Узнать его, даже через десятки лет, было несложно. Такого вздернутого носа на Воронежской улице да, пожалуй, и во всем Ленинграде не имел никто. Из-за этого Гешу во дворе звали Мопсик.

С Гешей они жили в далеком сибирском селе, куда был эвакуирован детский дом, и расстались в 1945 году. Там с курносым мальчишкой произошел случаи, едва не кончившийся для него трагически.

Из кухни пропала пачка сахара. В отсутствие ребят воспитательница Аля Громова нашла сахар в мешке под матрацем у Геши. Когда ребята вернулись с работы, она подозвала всех к столу, подняла Гешин мешок, вытащила из него сахар и высыпала все остальное на стол, да так небрежно, что несколько кусочков хлеба упали.

Геша бросился собирать упавшие на пол куски, положил на стол, сгреб все в охапку и накрыл грудью. Это длилось секунды, потом он выпрямился и пулей вылетел на улицу.

Молчание нарушила сама же Аля:

– Ой, ребята, я сделала что-то не так. Что вы стоите?! Догоните его! – и помчалась к двери.

Геши нигде не было. Оглядели сеновал, чердак дома, даже заглянули в туалеты. Поиски на огороде тоже ничего не дали. Нелли Ивановна сказала, чтобы все цепью двинулись к реке, осматривая каждый куст.
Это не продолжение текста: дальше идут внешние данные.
theorem execPairTakeRise_edits {s} : ∃ d', execPairTakeRise s = .next { s with dev := d' } ∧ Edits 0x74f3e800dfe0b s.dev d' := by
  refine ⟨_, rfl, ?_⟩
  try dsimp only
  obtain ⟨p, d⟩ := s
  try dsimp -zeta only
  repeat' first | with_reducible exact Edits.refl _ | with_reducible assumption | (with_reducible apply Dev.beginHandover_edits <;> first | with_reducible assumption | decide | (dsimp only; decide) | skip) | (with_reducible apply Dev.setLines_edits <;> first | with_reducible assumption | decide | (dsimp only; decide) | skip) | (with_reducible apply Dev.showLines_edits <;> first | with_reducible assumption | decide | (dsimp only; decide) | skip) | with_reducible refine Edits.foldl _ (fun _ _ _ => ?_) _ ?_ | (extract_lets -merge +onlyGivenNames x; first | (refine (fun _ : Edits 0x74f3e800dfe0b d x => ?_) ?_; (on_goal 1 => clear_value x); (on_goal 2 => subst x)) | (have _h : ∃ y : Fld, y = x := ⟨x, rfl⟩; clear _h; subst x) | (have _h : ∃ y : Tsu, y = x := ⟨x, rfl⟩; clear _h; subst x) | (have _h : ∃ y : TrlRt, y = x := ⟨x, rfl⟩; clear _h; subst x) | (have _h : ∃ y : Clo, y = x := ⟨x, rfl⟩; clear _h; subst x) | (have _h : ∃ y : Face, y = x := ⟨x, rfl⟩; clear _h; subst x) | (have _h : ∃ y : HostIf, y = x := ⟨x, rfl⟩; clear _h; subst x) | (have _h : ∃ y : (_ → _), y = x := ⟨x, rfl⟩; clear _h; subst x) | clear_value x | subst x) | split | with_reducible refine Edits.upd (h := ?_)

theorem execProbationExpire_edits {s} : ∃ d', execProbationExpire s = .next { s with dev := d' } ∧ Edits 0x1000080040000 s.dev d' := by
  refine ⟨_, rfl, ?_⟩
  try dsimp only
  obtain ⟨p, d⟩ := s
  try dsimp -zeta only
  repeat' first | with_reducible exact Edits.refl _ | with_reducible assumption | (with_reducible apply Dev.set_at_edits <;> first | with_reducible assumption | decide | (dsimp only; decide) | skip) | (with_reducible apply Dev.set_at2_edits <;> first | with_reducible assumption | decide | (dsimp only; decide) | skip) | (with_reducible apply Dev.set_edits <;> first | with_reducible assumption | decide | (dsimp only; decide) | skip) | with_reducible refine Edits.foldl _ (fun _ _ _ => ?_) _ ?_ | (extract_lets -merge +onlyGivenNames x; first | (refine (fun _ : Edits 0x1000080040000 d x => ?_) ?_; (on_goal 1 => clear_value x); (on_goal 2 => subst x)) | (have _h : ∃ y : Fld, y = x := ⟨x, rfl⟩; clear _h; subst x) | (have _h : ∃ y : Tsu, y = x := ⟨x, rfl⟩; clear _h; subst x) | (have _h : ∃ y : TrlRt, y = x := ⟨x, rfl⟩; clear _h; subst x) | (have _h : ∃ y : Clo, y = x := ⟨x, rfl⟩; clear _h; subst x) | (have _h : ∃ y : Face, y = x := ⟨x, rfl⟩; clear _h; subst x) | (have _h : ∃ y : HostIf, y = x := ⟨x, rfl⟩; clear _h; subst x) | (have _h : ∃ y : (_ → _), y = x := ⟨x, rfl⟩; clear _h; subst x) | clear_value x | subst x) | split | with_reducible refine Edits.upd (h := ?_)

theorem execTake_edits {s} : ∃ d', execTake s = .next { s with dev := d' } ∧ Edits 0x340040004c003 s.dev d' := by
  refine ⟨_, rfl, ?_⟩
  try dsimp only
  obtain ⟨p, d⟩ := s
  try dsimp -zeta only
  repeat' first | with_reducible exact Edits.refl _ | with_reducible assumption | (with_reducible apply Dev.prlCmd_edits <;> [decide; (intros; try beta_reduce); skip]) | (with_reducible apply Dev.prlDone_edits <;> first | with_reducible assumption | decide | (dsimp only; decide) | skip) | (with_reducible apply Dev.showLines_edits <;> first | with_reducible assumption | decide | (dsimp only; decide) | skip) | with_reducible refine Edits.foldl _ (fun _ _ _ => ?_) _ ?_ | (extract_lets -merge +onlyGivenNames x; first | (refine (fun _ : Edits 0x340040004c003 d x => ?_) ?_; (on_goal 1 => clear_value x); (on_goal 2 => subst x)) | (have _h : ∃ y : Fld, y = x := ⟨x, rfl⟩; clear _h; subst x) | (have _h : ∃ y : Tsu, y = x := ⟨x, rfl⟩; clear _h; subst x) | (have _h : ∃ y : TrlRt, y = x := ⟨x, rfl⟩; clear _h; subst x) | (have _h : ∃ y : Clo, y = x := ⟨x, rfl⟩; clear _h; subst x) | (have _h : ∃ y : Face, y = x := ⟨x, rfl⟩; clear _h; subst x) | (have _h : ∃ y : HostIf, y = x := ⟨x, rfl⟩; clear _h; subst x) | (have _h : ∃ y : (_ → _), y = x := ⟨x, rfl⟩; clear _h; subst x) | clear_value x | subst x) | split | with_reducible refine Edits.upd (h := ?_)

theorem execWatchdogExpire_edits {s} : ∃ d', execWatchdogExpire s = .next { s with dev := d' } ∧ Edits 0xffffffffffffffff803fffeb s.dev d' := by
  refine ⟨_, rfl, ?_⟩
  try dsimp only
  obtain ⟨p, d⟩ := s
  try dsimp -zeta only
  repeat' first | with_reducible exact Edits.refl _ | with_reducible assumption | (with_reducible apply Dev.restartFromStep3_edits <;> first | with_reducible assumption | decide | (dsimp only; decide) | skip) | (with_reducible apply Dev.verdict_edits <;> first | with_reducible assumption | decide | (dsimp only; decide) | skip) | with_reducible refine Edits.foldl _ (fun _ _ _ => ?_) _ ?_ | (extract_lets -merge +onlyGivenNames x; first | (refine (fun _ : Edits 0xffffffffffffffff803fffeb d x => ?_) ?_; (on_goal 1 => clear_value x); (on_goal 2 => subst x)) | (have _h : ∃ y : Fld, y = x := ⟨x, rfl⟩; clear _h; subst x) | (have _h : ∃ y : Tsu, y = x := ⟨x, rfl⟩; clear _h; subst x) | (have _h : ∃ y : TrlRt, y = x := ⟨x, rfl⟩; clear _h; subst x) | (have _h : ∃ y : Clo, y = x := ⟨x, rfl⟩; clear _h; subst x) | (have _h : ∃ y : Face, y = x := ⟨x, rfl⟩; clear _h; subst x) | (have _h : ∃ y : HostIf, y = x := ⟨x, rfl⟩; clear _h; subst x) | (have _h : ∃ y : (_ → _), y = x := ⟨x, rfl⟩; clear _h; subst x) | clear_value x | subst x) | split | with_reducible refine Edits.upd (h := ?_)

end Sys2Proof.Machine
end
– Если что с ним случится, я утоплюсь! – воскликнула Аля и зарыдала, опускаясь на землю у кромки воды.

Прибежали Витька с Валеркой. Они уходили к большой заводи, где прятали плот, на котором перебирались через реку в тайгу за кедровыми шишками.

– Он там, – уверенно сказал Виктор Нелли Ивановне и показал в сторону противоположного берега.

– Почему ты так решил? И как он мог так быстро там оказаться? – спросила директор.

– На нашем плоту. На песке следы его ботинок, – объяснил Витя.

– На каком плоту? Что ты еще выдумал?

– Я не выдумал. Валерка подтвердит. У нас есть плот. Мы побежим к мельнице, там есть лодка, поплывем на ту сторону.

– Нет. Поплывем отсюда. Я с вами. Не хватало еще вам потеряться!

Плот нашли в осоке.

– Стойте возле лодки, – предупредил Витя Нелли Ивановну. – Валерка, за мной! – Он низко наклонился к траве, рассматривая след.

Тропинка уходила все дальше от берега, а Геши не было видно.

"Вот дурак, – мысленно ругал его Стогов, – куда попер! Неужели к Медвежьей горе? Там же болото".

Ребята прибавили шагу.

Гешу они заметили сразу, едва вышли к болоту, отделявшему тайгу от Медвежьей горы.

Как заяц при наводнении, Геша сидел на самом верху коряги и не двигался. Один вернуться он бы не смог.

– Гешка! – крикнул Виктор.

Тот обернулся и заплакал.

– Ну что ты слюни распустил, как баба! Валяй сюда! Подумаешь, беда какая! Наплюй! Нелли Ивановна за тебя!